0–1 loss → the posterior mode, i.e. MAP estimation.

So MAP estimation is not an ad-hoc recipe — it is the Bayes-optimal decision under 0–1 loss, just as the posterior mean is optimal under squared-error loss. Your choice of loss silently picks which posterior summary you should report.

Watch two risk functions cross

Estimating a mean with (rescaled units) \sigma^2/n = 1. The flat line is the unbiased rule \bar X, with constant risk 1. The parabola is a shrinkage rule c\bar X that pulls the estimate toward 0; its risk is c^2 + (1-c)^2\theta^2. Slide the shrinkage factor c: for \theta near 0 the shrinkage rule wins (lower risk), but for large |\theta| it loses. They cross — the visual proof that no rule dominates, and the reason we need Bayes or minimax to choose.

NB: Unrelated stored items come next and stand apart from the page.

-- ==== Sys2Proof/Word.lean ====
section
/-! DEFINITION. Word.lean: the widths of the GB960-PSC-M's data and the one shape of sparse table the model keeps its
numbered objects and its memories in (spec 00 R7: little-endian, bit 0 the least significant). -/
namespace Sys2Proof

/-- One byte. -/
abbrev Byte := BitVec 8
/-- 16 bits. -/
abbrev Half := BitVec 16
/-- A 32-bit register word. -/
abbrev Word := BitVec 32
/-- A 64-bit value (a register pair, a cycle number, a sequence number). -/
abbrev DWord := BitVec 64

/-- A sparse table: pairs of a number and a value, in canonical form (keys strictly rising, no entry equal to what an
unlisted key reads as). What an unlisted key reads as is given where the table is read. -/
abbrev Tbl (α : Type) := List (Nat × α)

end Sys2Proof
end

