-- ==== Sys2Proof/Machine/Sha256.lean ====
section
/-! DEFINITION. Machine/Sha256.lean: SHA-256, which SAFETY_ID and the image identities are taken from (10 R292, 05 R160).
The algorithm is that of FIPS 180-4 (PRESUMED, log 8). -/
namespace Sys2Proof.Sha256

/-- The round constants. -/
def k : List Word :=
  [0x428a2f98#32, 0x71374491#32, 0xb5c0fbcf#32, 0xe9b5dba5#32, 0x3956c25b#32, 0x59f111f1#32, 0x923f82a4#32, 0xab1c5ed5#32,
   0xd807aa98#32, 0x12835b01#32, 0x243185be#32, 0x550c7dc3#32, 0x72be5d74#32, 0x80deb1fe#32, 0x9bdc06a7#32, 0xc19bf174#32]
  ++ [0xe49b69c1#32, 0xefbe4786#32, 0x0fc19dc6#32, 0x240ca1cc#32, 0x2de92c6f#32, 0x4a7484aa#32, 0x5cb0a9dc#32, 0x76f988da#32,
   0x983e5152#32, 0xa831c66d#32, 0xb00327c8#32, 0xbf597fc7#32, 0xc6e00bf3#32, 0xd5a79147#32, 0x06ca6351#32, 0x14292967#32]
  ++ [0x27b70a85#32, 0x2e1b2138#32, 0x4d2c6dfc#32, 0x53380d13#32, 0x650a7354#32, 0x766a0abb#32, 0x81c2c92e#32, 0x92722c85#32,
   0xa2bfe8a1#32, 0xa81a664b#32, 0xc24b8b70#32, 0xc76c51a3#32, 0xd192e819#32, 0xd6990624#32, 0xf40e3585#32, 0x106aa070#32]
  ++ [0x19a4c116#32, 0x1e376c08#32, 0x2748774c#32, 0x34b0bcb5#32, 0x391c0cb3#32, 0x4ed8aa4a#32, 0x5b9cca4f#32, 0x682e6ff3#32,
   0x748f82ee#32, 0x78a5636f#32, 0x84c87814#32, 0x8cc70208#32, 0x90befffa#32, 0xa4506ceb#32, 0xbef9a3f7#32, 0xc67178f2#32]

/-- The eight working variables. -/
structure H where
  a : Word
  b : Word
  c : Word
  d : Word
  e : Word
  f : Word
  g : Word
  h : Word
deriving DecidableEq, Repr

def init : H :=
  ⟨0x6a09e667#32, 0xbb67ae85#32, 0x3c6ef372#32, 0xa54ff53a#32, 0x510e527f#32, 0x9b05688c#32, 0x1f83d9ab#32, 0x5be0cd19#32⟩

def rotr (x : Word) (n : Nat) : Word := x.rotateRight n

/-- A block of 64 bytes as 16 words, most significant byte first. -/
def beWords : List Byte → List Word
  | a :: b :: c :: d :: l => (a ++ b ++ c ++ d : BitVec 32) :: beWords l
  | _ => []

/-- Extend the schedule: the window holds the last 16 words, oldest first. -/
def sched : Nat → List Word → List Word
  | 0, _ => []
  | n + 1, w =>
    let w0 := w.headD 0#32
    let w1 := (w.drop 1).headD 0#32
    let w9 := (w.drop 9).headD 0#32
    let w14 := (w.drop 14).headD 0#32
    let s0 := rotr w1 7 ^^^ rotr w1 18 ^^^ (w1 >>> 3)
    let s1 := rotr w14 17 ^^^ rotr w14 19 ^^^ (w14 >>> 10)
    w0 :: sched n (w.drop 1 ++ [w0 + s0 + w9 + s1])

/-- One round. -/
def round (v : H) (kw : Word × Word) : H :=
  let s1 := rotr v.e 6 ^^^ rotr v.e 11 ^^^ rotr v.e 25
  let ch := (v.e &&& v.f) ^^^ (~~~v.e &&& v.g)
  let t1 := v.h + s1 + ch + kw.1 + kw.2
  let s0 := rotr v.a 2 ^^^ rotr v.a 13 ^^^ rotr v.a 22
  let maj := (v.a &&& v.b) ^^^ (v.a &&& v.c) ^^^ (v.b &&& v.c)
  ⟨t1 + (s0 + maj), v.a, v.b, v.c, v.d + t1, v.e, v.f, v.g⟩

/-- One block. -/
def block (h : H) (b : List Byte) : H :=
  let v := (k.zip (sched 64 (beWords b))).foldl round h
  ⟨h.a + v.a, h.b + v.b, h.c + v.c, h.d + v.d, h.e + v.e, h.f + v.f, h.g + v.g, h.h + v.h⟩

/-- `n` blocks of a padded message. -/
def blocks : Nat → H → List Byte → H
  | 0, h, _ => h
  | n + 1, h, m => blocks n (block h (m.take 64)) (m.drop 64)

/-- The message padded to whole blocks. -/
def pad (m : List Byte) : List Byte :=
  m ++ 0x80#8 :: (List.replicate ((119 - m.length % 64) % 64) 0#8 ++ (Bits.natBytes 8 (8 * m.length)).reverse)

/-- The digest of a message, byte 0 first. -/
def digest (m : List Byte) : List Byte :=
  let p := pad m
  let h := blocks (p.length / 64) init p
  [h.a, h.b, h.c, h.d, h.e, h.f, h.g, h.h].flatMap (fun w => (Bits.bytes32 w).reverse)

end Sys2Proof.Sha256
end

Risk is an expectation over the data you might have seen. It is a property of the rule and the true \theta, computed before you look at your one dataset — not the loss you incur on the sample in your hand. On any particular dataset a high-risk rule might happen to nail the answer, and a low-risk rule might badly miss; risk only promises good behaviour on average across repetitions. And because true risk depends on the unknown \theta, you can never compute your rule's actual risk from data alone — you estimate it, or you commit to a prior (Bayes) or to the worst case (minimax). Confusing "low risk" with "I got it right this time" is a category error.

Minimax feels pessimistic — you optimise against an adversary who gets to choose the true \theta to hurt you most. But it earns its keep when being badly wrong is catastrophic and you have no trustworthy prior: think safety engineering, robust control, or an opponent in a genuine game who really is trying to beat you. There is also a deep bridge between the two philosophies. A minimax rule is often a Bayes rule for the least-favourable prior — the prior an adversary would choose — so minimax is, in a sense, Bayesian analysis against your worst enemy's beliefs. Bayes optimises for the world you expect; minimax insures against the world you fear. Mature analysis keeps both lenses handy.